Records for the exercise:
▬▬▬▬▬▬

/-- The exponent field and the fraction field of an exact probability. -/
theorem toNat_f32 {k : Nat} (hk : k ≤ 126) (h0 : num ≠ 0) :
    (f32 num k).toNat = 2 ^ 23 * (num.log2 + 127 - k) + (f32Rounded num - 2 ^ 23) := by
  obtain ⟨hlog, _⟩ := f32_significand hnum h0
  obtain ⟨hlow, hhigh⟩ := f32Rounded_bounds hnum h0
  have hfrac : (BitVec.ofNat 32 (f32Rounded num - 2 ^ 23)).toNat = f32Rounded num - 2 ^ 23 := by
    rw [BitVec.toNat_ofNat]
    omega
  have hexp : (BitVec.ofNat 32 (num.log2 + 127 - k) <<< 23).toNat = 2 ^ 23 * (num.log2 + 127 - k) := by
    rw [BitVec.toNat_shiftLeft, BitVec.toNat_ofNat, Nat.shiftLeft_eq]
    omega
  rw [f32, if_neg h0, if_neg (by omega), BitVec.toNat_or, hexp, hfrac, Nat.two_pow_add_eq_or_of_lt (by omega)]

/-- A probability whose numerator has at most 24 bits is represented exactly. -/
theorem f32Value_f32 {k : Nat} (hk : k ≤ 126) : f32Value (f32 num k) = num / 2 ^ k := by
  by_cases h0 : num = 0
  · subst h0
    simp [f32, f32Value]
  obtain ⟨hlog, _⟩ := f32_significand hnum h0
  obtain ⟨hlow, hhigh⟩ := f32Rounded_bounds hnum h0
  have hword := toNat_f32 hnum hk h0
  have hexp : (f32 num k).toNat / 2 ^ 23 = num.log2 + 127 - k := by omega
  have hfrac : (f32 num k).toNat % 2 ^ 23 = f32Rounded num - 2 ^ 23 := by omega
  have hsig : (2 ^ 23 + (f32Rounded num - 2 ^ 23 : Nat) : ℚ) = num * 2 ^ (23 - num.log2) := by
    rw [Nat.cast_sub hlow, f32Rounded_eq hnum h0]
    push_cast
    ring
  rw [f32Value, hexp, hfrac, if_neg (by omega), hsig, ← zpow_natCast, ← zpow_natCast, mul_assoc,
    ← zpow_add₀ two_ne_zero, div_eq_mul_inv, ← zpow_neg]
  congr 2
  omega

end Exact

/-! ## The row of the input 0 -/

/-- With input mask or input difference 0 only the entry of output 0 is not 0 (R100 (b), R103 (b)). -/
theorem entryOf_zero_left {p : Params} (h : ConfigValid p) (v : Variant) (b : Block) :
    entryOf v (spf p) par 0#16 b = if b = 0#16 then 65536 else 0 := by
  cases v with
  | linear => exact lc_zero_left b (spf_bijective h)
  | differential => rw [entryOf, dc_zero_left]; split <;> rfl

/-- The blocks begin with block 0, which does not come again. -/
theorem blocks_eq_cons : ∃ rest, blocks = 0#16 :: rest ∧ ∀ b ∈ rest, b ≠ 0#16 := by
  have hcons : blocks = 0#16 :: ((List.range 65535).map Nat.succ).map (BitVec.ofNat 16) := by
    rw [blocks_eq, List.range_succ_eq_map, List.map_cons]
  obtain ⟨hnotMem, _⟩ := List.nodup_cons.1 (hcons ▸ nodup_blocks)
  exact ⟨_, hcons, fun b hb e => hnotMem (e ▸ hb)⟩

theorem row_zero {p : Params} (h : ConfigValid p) (v : Variant) (f : Fmt) :
    row v f (spf p) par 0#16 = [rowHeader v f 0#16, 0, valueOf v f 65536, 0xFFFFFFFF] := by
  obtain ⟨rest, hblocks, hrest⟩ := blocks_eq_cons
  have hnil : rest.flatMap (fun b => entryWords v f b (entryOf v (spf p) par 0#16 b)) = [] :=
    List.flatMap_eq_nil_iff.2 fun b hb => by rw [entryOf_zero_left h, if_neg (hrest b hb), entryWords, if_pos rfl]
  rw [row, hblocks, List.flatMap_cons, hnil, entryOf_zero_left h, if_pos rfl, entryWords, if_neg (by decide)]
  rfl

theorem take_four_table {p : Params} (h : ConfigValid p) (v : Variant) (f : Fmt) :
    (table v f (spf p) par).take 4 = [rowHeader v f 0#16, 0, valueOf v f 65536, 0xFFFFFFFF] := by
  obtain ⟨rest, hblocks, _⟩ := blocks_eq_cons
  rw [table, hblocks, List.flatMap_cons, row_zero h]
  rfl

/-- A table is its rows with the number of the input mask or difference ascending (R109). -/
theorem table_eq_flatMap_range (v : Variant) (f : Fmt) (sp : Block → Block) (pa : Block → Bool) :
    table v f sp pa = (List.range 65536).flatMap fun a => row v f sp pa (BitVec.ofNat 16 a) := by
  rw [table, blocks_eq, List.flatMap_map]

end Sys2Proof.Machine

/-! SUPPORT. The probability table generator: `LENT`, `DENT`, `LTAB`, `DTAB` (R110, R111, R114, R115). -/

namespace Sys2Proof

/-- A format bit stands in bit 0 of a word (R54). -/
theorem place_bit (f : Fmt) : place 32 f.bit 0 = f.bit.setWidth 32 := BitVec.shiftLeft_zero _

/-- The word of a command with operands `rs1, rs2` and a format. -/
theorem packR_ssf (op : BitVec 8) (rs1 rs2 : DReg) (f : Fmt) :
    packR op 0 (fieldOf rs1) (fieldOf rs2) f.bit =
      place 32 op 24 ||| Machine.at32 rs1 16 ||| Machine.at32 rs2 12 ||| f.bit.setWidth 32 := by
  simp [packR, place_fieldOf, place_bit]

/-- The word of a command with a format alone. -/
theorem packR_f (op : BitVec 8) (f : Fmt) : packR op 0 0 0 f.bit = place 32 op 24 ||| f.bit.setWidth 32 := by
  simp [packR, place_bit]

end Sys2Proof

namespace Sys2Proof.Machine

/-! ## Through the tables of a ready unit -/

section Frozen

variable {s : State} (ht : TablesFrozen s) (hr : s.ready = true)
include ht hr

/-- In a ready unit the parity table is parity, as a function. -/
theorem TablesFrozen.readPartab_eq : s.readPartab = par := funext (ht.readPartab hr)

theorem TablesFrozen.entryValue_eq (v : Variant) (f : Fmt) (a b : Block) :
    s.entryValue v f a b = valueOf v f (entryOf v (spf s.params) par a b) := by
  rw [State.entryValue, ht.readSptab_eq hr, ht.readPartab_eq hr]

theorem TablesFrozen.tableWords_eq (v : Variant) (f : Fmt) :
    s.tableWords v f = table v f (spf s.params) par := by
  rw [State.tableWords, ht.readSptab_eq hr, ht.readPartab_eq hr]

/-- A zero entry has the value 0, and the entry of two zero blocks is 65536 (R110, R111). -/
theorem TablesFrozen.entryValue_corners (v : Variant) (f : Fmt) (a b : Block) :
    (entryOf v (spf s.params) par a b = 0 → s.entryValue v f a b = 0) ∧
      (a = 0 → b = 0 → s.entryValue v f a b = match f with | .raw => 0x00010000 | .prob => 0x3F800000) := by
  rw [ht.entryValue_eq hr]
  refine ⟨fun hzero => by rw [hzero, valueOf_zero], ?_⟩
  rintro rfl rfl
  have hentry : entryOf v (spf s.params) par 0 0 = 65536 := entryOf_zero_left (ht.configValid hr) v 0
  rw [hentry]
  cases v <;> cases f <;> decide

end Frozen

/-! ## One entry -/

theorem OnlyAcc.setAcc (s : State) (w : Word) : OnlyAcc s (s.setAcc w) := rfl

section Entry

variable {s : State} (hf : s.fault = false) (hr : s.ready = true) (rs1 rs2 : DReg) (f : Fmt)
include hf hr

theorem exec_lent :
    exec (.lent rs1 rs2 f) s = .next (s.setAcc (s.entryValue .linear f (s.readX rs1) (s.readX rs2))) :=
  exec_ready rfl hf hr

theorem exec_dent :
    exec (.dent rs1 rs2 f) s = .next (s.setAcc (s.entryValue .differential f (s.readX rs1) (s.readX rs2))) :=
  exec_ready rfl hf hr

end Entry

/-- Settles O42: `LENT` writes the value of its entry to `ACC` alone, which in a ready unit is that of the correlation
sum, at most 65536 in size. -/
theorem lentGivesOneLinearEntry : Obligations.LentGivesOneLinearEntry := by
  refine ⟨packR_ssf 0x30, wordsOf_of_opcode fun i hi => ?words,
    fun s rs1 rs2 hf hr ht => ⟨_, exec_lent hf hr rs1 rs2 _, .setAcc s _, ?raw⟩,
    fun s rs1 rs2 hf hr ht => ⟨_, exec_lent hf hr rs1 rs2 _, .setAcc s _, ?prob⟩,
    fun s t rs1 rs2 f hf hr ht hrun => ?corners,
    fun s rs1 rs2 f hf => faults_notReady rfl hf rfl, by decide, lc_ref_example, by decide⟩
  case words =>
    cases i with
    | lent rs1 rs2 f => exact ⟨rs1, rs2, f, rfl⟩
    | _ => cases hi
  case raw =>
    obtain ⟨hlow, hhigh⟩ := lc_bounds (spf s.params) (s.readX rs1) (s.readX rs2) par
    rw [State.setAcc_acc, ht.entryValue_eq hr]
    exact toInt_valueOf_linear_raw hlow hhigh
  case prob =>
    rw [State.setAcc_acc, ht.entryValue_eq hr, valueOf, entryOf, ← Int.natAbs_mul_self, Int.toNat_natCast, ← sq]
  case corners =>
    obtain rfl := eq_done_of_exec rfl hf hr hrun
    exact ht.entryValue_corners hr .linear f _ _

/-- Settles O43: `DENT` writes the value of its entry to `ACC` alone, which in a ready unit is that of the difference
count, at most 65536 and so exact in binary32. -/
theorem dentGivesOneDifferentialEntry : Obligations.DentGivesOneDifferentialEntry := by
  refine ⟨packR_ssf 0x31, wordsOf_of_opcode fun i hi => ?words,
    fun s rs1 rs2 hf hr ht => ⟨_, exec_dent hf hr rs1 rs2 _, .setAcc s _, ?raw⟩,
    fun s rs1 rs2 hf hr ht => ⟨_, exec_dent hf hr rs1 rs2 _, .setAcc s _, ?prob⟩,
    fun s t rs1 rs2 f hf hr ht hrun => ?corners,
    fun s rs1 rs2 f hf => faults_notReady rfl hf rfl, by decide, dc_ref_example, by decide⟩
  case words =>
    cases i with
    | dent rs1 rs2 f => exact ⟨rs1, rs2, f, rfl⟩
    | _ => cases hi
  case raw =>
    rw [State.setAcc_acc, ht.entryValue_eq hr]
    exact toNat_valueOf_differential_raw (dc_le (spf s.params) _ _)
  case prob =>
    have hcount := dc_le (spf s.params) (s.readX rs1) (s.readX rs2)
    rw [State.setAcc_acc, ht.entryValue_eq hr, valueOf, entryOf, Int.toNat_natCast]
    exact f32Value_f32 (by omega) (by decide)
  case corners =>
    obtain rfl := eq_done_of_exec rfl hf hr hrun
    obtain ⟨hzero, hcorner⟩ := ht.entryValue_corners hr .differential f (s.readX rs1) (s.readX rs2)
    exact ⟨fun hcount => hzero (congrArg _ hcount), hcorner⟩
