-- ==== Sys2Proof/Machine/Charge.lean ====
section
/-!
DEFINITION. Charge control (chapter 2): the charge permission, the source enables, the warmer request.
-/

namespace Sys2Proof.Machine

/-- R23. -/
def hotCondition (prev : Permission) (t : Int) : Bool :=
  if prev = .hotHold then decide (100 ≤ t) else decide (110 < t)

/-- R24. -/
def coldCondition (chem : Chemistry) (prev : Permission) (t : Int) : Bool :=
  match chem with
  | .lead => false
  | .lithium => if prev = .coldHold then decide (t < 4) else decide (t < 0)

/-- R22: the permission chosen afresh. -/
def choosePermission (chem : Chemistry) (prev : Permission) (absorb : Bool) (t : Int) : Permission :=
  if hotCondition prev t then .hotHold
  else if coldCondition chem prev t then .coldHold
  else if absorb then .absorbHold
  else .allowed

/-- R26: the incident of an entered permission. -/
def permissionIncident : Permission → Option Incident
  | .coldHold => some .coldBlock
  | .hotHold => some .bankHot
  | _ => none

/-- R25: step 1. -/
def State.chargeStep1 (s : State) : State :=
  { s with chg := { s.chg with absorb := s.chg.absorb && !(decide (s.acct.socPm < s.set.charge.holdRelease)) } }

/-- R22 to R26: step 2. -/
def State.chargeStep2 (s : State) : State :=
  let p := choosePermission s.acct.copy.chemistry s.chg.permission s.chg.absorb s.mu.tBank
  if p = s.chg.permission then s
  else
    let t := ({ s with chg := { s.chg with permission := p } } : State).raise .energy
    match permissionIncident p with
    | some k => t.raiseIncident k .chargeControl none
    | none => t

/-- R27: step 3. -/
def State.chargeStep3 (s : State) : State :=
  { s with chg := { s.chg with altTimer := if s.mu.engine then min 600 (s.chg.altTimer + 1) else 0 } }

/-- R28: the three enables of a state. ALT_EN needs ENGINE on, which with alt_delay 0 is the rule's sentence and not its
table's term (DEDUCED, log 32). -/
def State.enables (s : State) : Bool × Bool × Bool :=
  let ok := s.chg.permission == .allowed
  (ok && s.mu.shore, ok && s.set.charge.solarEnable,
    ok && s.set.charge.altEnable && s.mu.engine && decide (s.set.charge.altDelay * 10 ≤ s.chg.altTimer))

/-- R30: at least one of the three enables is on. -/
def Charge.anyOn (c : Charge) : Bool := c.shoreEn || c.solarEn || c.altEn

/-- R28, R29: step 4. -/
def State.chargeStep4 (s : State) : State :=
  let e := s.enables
  let changed := e != (s.chg.shoreEn, s.chg.solarEn, s.chg.altEn)
  ({ s with chg := { s.chg with shoreEn := e.1, solarEn := e.2.1, altEn := e.2.2 } } : State).raiseIf changed .energy

/-- R32: the drop stays while record 10 is TRIPPED or RETRY_WAIT. -/
def State.dropStays (s : State) : Bool :=
  s.chg.warmerDrop && ((s.row 10).prot == .tripped || (s.row 10).prot == .retryWait)

/-- R31, R32: step 5. -/
def State.chargeStep5 (s : State) : State :=
  let drop := s.dropStays
  let req := s.chg.permission == .coldHold && (s.mu.shore || s.mu.engine) && !drop
  ({ s with chg := { s.chg with warmerDrop := drop, warmerReq := req } } : State).setWanted 10
    (if req then 1000 else 0) .function

/-- R22: one sweep of charge control; before the settings load it processes none (R34). -/
def State.chargeSweep (s : State) : State :=
  if s.isRun then s.chargeStep1.chargeStep2.chargeStep3.chargeStep4.chargeStep5 else s

end Sys2Proof.Machine
end

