-- ==== Sys2Proof/Machine/Owners.lean ====
section
/-!
DEFINITION. What the owner of each request does with it and answers (R155 step 8), and the group resets.
-/

namespace Sys2Proof.Machine

/-! ### Membership -/

/-- A zone is in the link's membership. -/
def State.admits (s : State) (l : Link) (z : Zone) : Bool := (s.set.links.get l).membership.getLsbD z.no

/-- Zone of a target (R57): the zone setting of a record, SERVICE for targets 22 to 24. -/
def State.targetZone (s : State) (t : Nat) : Zone :=
  match recOf t with
  | some r => (s.cfg r).zone
  | none => .service

/-! ### Demand register -/

/-- The hold of a hold code with its seconds brought into range (R60); none for any other code. -/
def holdOf (code secs : Nat) : Option (Hold × Bool) :=
  match code with
  | 0 => some (.persist, false)
  | 1 => some (.timed (clampNat 1 65534 secs), decide (secs < 1 ∨ 65534 < secs))
  | 2 => some (.tethered, false)
  | _ => none

/-- R59: the check that refuses a PLACE, none where it goes on. -/
def State.placeCheck (s : State) (l : Link) (target hold : Nat) : Option Reply :=
  if 24 < target then some (Reply.plain .badTarget)
  else if s.admits l (s.targetZone target) = false then some (Reply.forbidden .demandRegister (some target))
  else if functionOwned target then some (Reply.plain .functionOwned)
  else if 2 < hold then some (Reply.plain .badValue)
  else none

/-- R60: the entry brought into range, and whether a value was clamped. -/
def State.rangedEntry (s : State) (l : Link) (target level prec : Nat) (hold : Hold × Bool) : Entry × Bool :=
  let ceiling := (s.set.links.get l).ceiling
  ({ origin := l.origin, target := target, level := (levelFor target level).1, prec := min ceiling prec
     hold := hold.1 },
    decide (ceiling < prec) || (levelFor target level).2 || hold.2)

/-- R59 to R61: PLACE. -/
def State.takePlace (l : Link) (target level prec hold secs : Nat) (s : State) : State × Reply :=
  match s.placeCheck l target hold, holdOf hold secs with
  | some r, _ => (s, r)
  | none, none => (s, Reply.plain .badValue)
  | none, some h =>
    let e := s.rangedEntry l target level prec h
    match placeIn s.reg e.1 with
    | none => (s, Reply.plain .registerFull)
    | some es => (s.regApply es [e.1.origin], Reply.with (okOr e.2) [byteOf es.length, byteOf (es.length - 1)])

/-- R63: the entries that `f` names are withdrawn; the reply carries their number and the number held afterwards. -/
def State.takeWithdrawal (f : Entry → Bool) (s : State) : State × Reply :=
  let t := s.removeEntries f
  (t, Reply.with .ok [byteOf (s.reg.filter f).length, byteOf t.reg.length])

/-- R63: WITHDRAW. -/
def State.takeWithdraw (l : Link) (target : Nat) (s : State) : State × Reply :=
  if 24 < target then (s, Reply.plain .badTarget) else s.takeWithdrawal (Entry.is l.origin target)

/-- R63: WITHDRAW_ALL. -/
def State.takeWithdrawAll (l : Link) (s : State) : State × Reply := s.takeWithdrawal fun e => e.origin == l.origin

/-! ### Scenes (R146) -/

/-- The entries of a scene recalled by a link, in list order, with R60 for each. -/
def State.sceneEntries (s : State) (l : Link) (ps : List ScenePair) (prec : Nat) (hold : Hold × Bool) :
    List (Entry × Bool) :=
  ps.map fun p => s.rangedEntry l (12 + p.channel.val) p.level prec hold

/-- R146: SCENE. -/
def State.takeScene (l : Link) (n prec hold secs : Nat) (s : State) : State × Reply :=
  match fin8Of n, holdOf hold secs with
  | none, _ => (s, Reply.plain .badValue)
  | some _, none => (s, Reply.plain .badValue)
  | some i, some h =>
    let ps := tget s.set.light.scenes i
    if ps.isEmpty then (s, Reply.with .ok [0, byteOf s.reg.length])
    else if ps.any (fun p => !(s.admits l (s.cfg (lightRec p.channel)).zone)) = true then
      (s, Reply.forbidden .lighting none)
    else
      let es := s.sceneEntries l ps prec h
      match placeGroup s.reg (es.map (·.1)) with
      | none => (s, Reply.plain .registerFull)
      | some reg =>
        (s.regApply reg [l.origin],
          Reply.with (okOr (es.any (·.2))) [byteOf ps.length, byteOf reg.length])

/-! ### Motion -/

/-- The device of a device code. -/
def deviceOfCode (code : Byte) : Option Device :=
  if code = 0 then some .awning else if code = 1 then some .step else none

/-- The target that a MOTION request names (R155). -/
def motorTarget (code : Byte) : Option Nat := (deviceOfCode code).map fun d => d.motor.val

/-- R128: a MOTION request; `c` is none where the command code names no command. -/
def State.takeMotion (l : Link) (device : Byte) (c : Option MotionCmd) (s : State) : State × Reply :=
  if s.admits l .exterior = false then (s, Reply.forbidden .motion (motorTarget device))
  else
    match deviceOfCode device, c with
    | none, _ => (s, Reply.plain .badTarget)
    | some _, none => (s, Reply.plain .badValue)
    | some d, some (.extendTo p) =>
      if d = .step then (s, Reply.plain .badTarget)
      else
        let r := s.motionCommand d (.extendTo (min 1000 p)) (.link l)
        (r.1, Reply.plain (if 1000 < p ∧ r.2.isTaken = true then .clamped else r.2))
    | some d, some c => let r := s.motionCommand d c (.link l); (r.1, Reply.plain r.2)

/-- R134: CLEAR of a motion device. -/
def State.takeClearMotion (l : Link) (index : Byte) (s : State) : State × Reply :=
  match deviceOfCode index with
  | none => (s, Reply.plain .badValue)
  | some d =>
    if s.admits l .exterior = false then (s, Reply.forbidden .motion (some d.motor.val))
    else match (s.mot.get d).state with
      | .fault _ => (s.recompute d, Reply.plain .ok)
      | _ => (s, Reply.plain .ok)

/-! ### Channel protection -/

/-- R49: CLEAR of a load record. -/
def State.takeClearRecord (l : Link) (index : Nat) (s : State) : State × Reply :=
  match recOf index with
  | none => (s, Reply.plain .badValue)
  | some r =>
    if s.admits l (s.cfg r).zone = false then (s, Reply.forbidden .channelProtection (some index))
    else if 20 ≤ index then (s, Reply.plain .badTarget)
    else (s.clearChannel r, Reply.plain .ok)

/-- R52: SELFTEST. -/
def State.takeSelftest (l : Link) (s : State) : State × Reply :=
  if s.admits l .service = false then (s, Reply.forbidden .channelProtection none)
  else if s.test.seq ≠ .idle then (s, Reply.plain .busy)
  else if s.cut then (s, Reply.plain .bankCut)
  else (s.startSlot 0, Reply.plain .accepted)

/-! ### Energy account, climate, water -/

/-- R11: SET_CHARGE. -/
def State.takeSetCharge (pm : Nat) (s : State) : State × Reply :=
  (s.publishAccount (s.acct.setCharge (min 1000 pm)), Reply.plain (okOr (decide (1000 < pm))))

/-- R103: what a CLEAR of the heater does. -/
def State.clearHeater (s : State) : State :=
  let t : State := { s with clim := { s.clim with failCount := 0 } }
  if s.clim.heater = .lockout then t.heaterOff else t

/-- R103: CLEAR of the heater. -/
def State.takeClearHeater (l : Link) (s : State) : State × Reply :=
  if s.admits l .service = false then (s, Reply.forbidden .climate none) else (s.clearHeater, Reply.plain .ok)

/-- R107: T_VALVE below 14, or no sweep processed yet. -/
def State.valveCold (s : State) : Bool :=
  match s.clim.tValve with
  | some t => decide (t < 14)
  | none => true

/-- R107: CLOSE_DRAIN. -/
def State.takeCloseDrain (l : Link) (s : State) : State × Reply :=
  if s.admits l .service = false then (s, Reply.forbidden .climate none)
  else if s.clim.drain = .closed then (s, Reply.plain .ok)
  else if s.cut then (s, Reply.plain .bankCut)
  else if (s.row 2).prot ≠ .normal then (s, Reply.plain .interlock)
  else if s.valveCold = true ∧ s.clim.heater ≠ .run then (s, Reply.plain .interlock)
  else (s.shutDrain, Reply.plain .accepted)

/-- R121: CLEAR of the pump. -/
def State.takeClearPump (l : Link) (s : State) : State × Reply :=
  if s.admits l .service = false then (s, Reply.forbidden .water none) else (s.pumpRelease, Reply.plain .ok)

/-! ### Incident log and settings store -/

/-- R166: the kinds of a group cleared; SETTINGS_LOAD is exempt. -/
def Log.clearGroup (kinds : List (Fin 22)) (g : Log) : Log :=
  kinds.foldl (fun h k => if k = Incident.settingsLoad.no then h else h.clearKind k) g

/-- R166: CLEAR of an incident group. -/
def State.takeClearGroup (index : Nat) (s : State) : State × Reply :=
  match groupKinds index with
  | none => (s, Reply.plain .badValue)
  | some kinds => (({ s with log := s.log.clearGroup kinds } : State).formFaultN, Reply.plain .ok)

/-- R166: CLEAR of the capture. -/
def State.takeClearCapture (s : State) : State × Reply :=
  ({ s with log := { s.log with capture := none } }, Reply.plain .ok)

/-- R169: SAVE. -/
def State.takeSave (s : State) : State × Reply :=
  if s.store.saving.isSome then (s, Reply.plain .busy)
  else ({ s with store := { s.store with saving := some s.set } }, Reply.plain .accepted)

/-! ### Group resets (R171) -/

/-- R111: the climate controller's part of the CLIMATE reset. -/
def State.climateReset (s : State) : State :=
  let t : State := { s with clim := { s.clim with failCount := 0 } }
  match s.clim.heater with
  | .start => t.heaterCool false 0
  | .run => t.heaterCool false 0
  | .coolDown => { t with clim := { t.clim with faultMark := false } }
  | .lockout => t.heaterOff
  | _ => t

/-- R51, R93: LOADS. Channel protection's part, then the allocator's, with nothing between (DESIGN CHOICE, log 36). -/
def State.loadsReset (s : State) : State := s.protectionReset.allocReset

/-- R111, R121: CLIMATE. The climate controller's part, then the water controller's, with nothing between (DESIGN CHOICE,
log 36). -/
def State.climateGroupReset (s : State) : State := s.climateReset.pumpRelease

/-- R141: MOTION. Controller A, then controller S, with nothing between (DESIGN CHOICE, log 36). -/
def State.motionGroupReset (s : State) : State := (s.motionReset .awning).motionReset .step

/-- R171: a group reset answers OK once every owner has taken its part. -/
def takeReset (f : State → State) (s : State) : State × Reply := (f s, Reply.plain .ok)

/-! ### Frames of no other row -/

/-- R155: a CLEAR whose object code is above 5, or a RESET_GROUP whose group code is above 4 (R171). -/
def takeBadCode (s : State) : State × Reply := (s, Reply.plain .badValue)

/-- The owner of a frame that names no other row: a MOTION of no command (R128), a CLEAR of no object, a RESET_GROUP
of no group. A kind outside 0x01..0x10 is refused before any owner. -/
def State.takeOther (l : Link) (f : Frame) (s : State) : State × Reply :=
  if f.kind = 0x04 then s.takeMotion l f.b2 none else takeBadCode s

end Sys2Proof.Machine
end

▬▬▬▬▬▬

Problem requirements: Every line in the data above that contains the word "awning" should be copied.

Worked solution:
  if code = 0 then some .awning else if code = 1 then some .step else none
def State.motionGroupReset (s : State) : State := (s.motionReset .awning).motionReset .step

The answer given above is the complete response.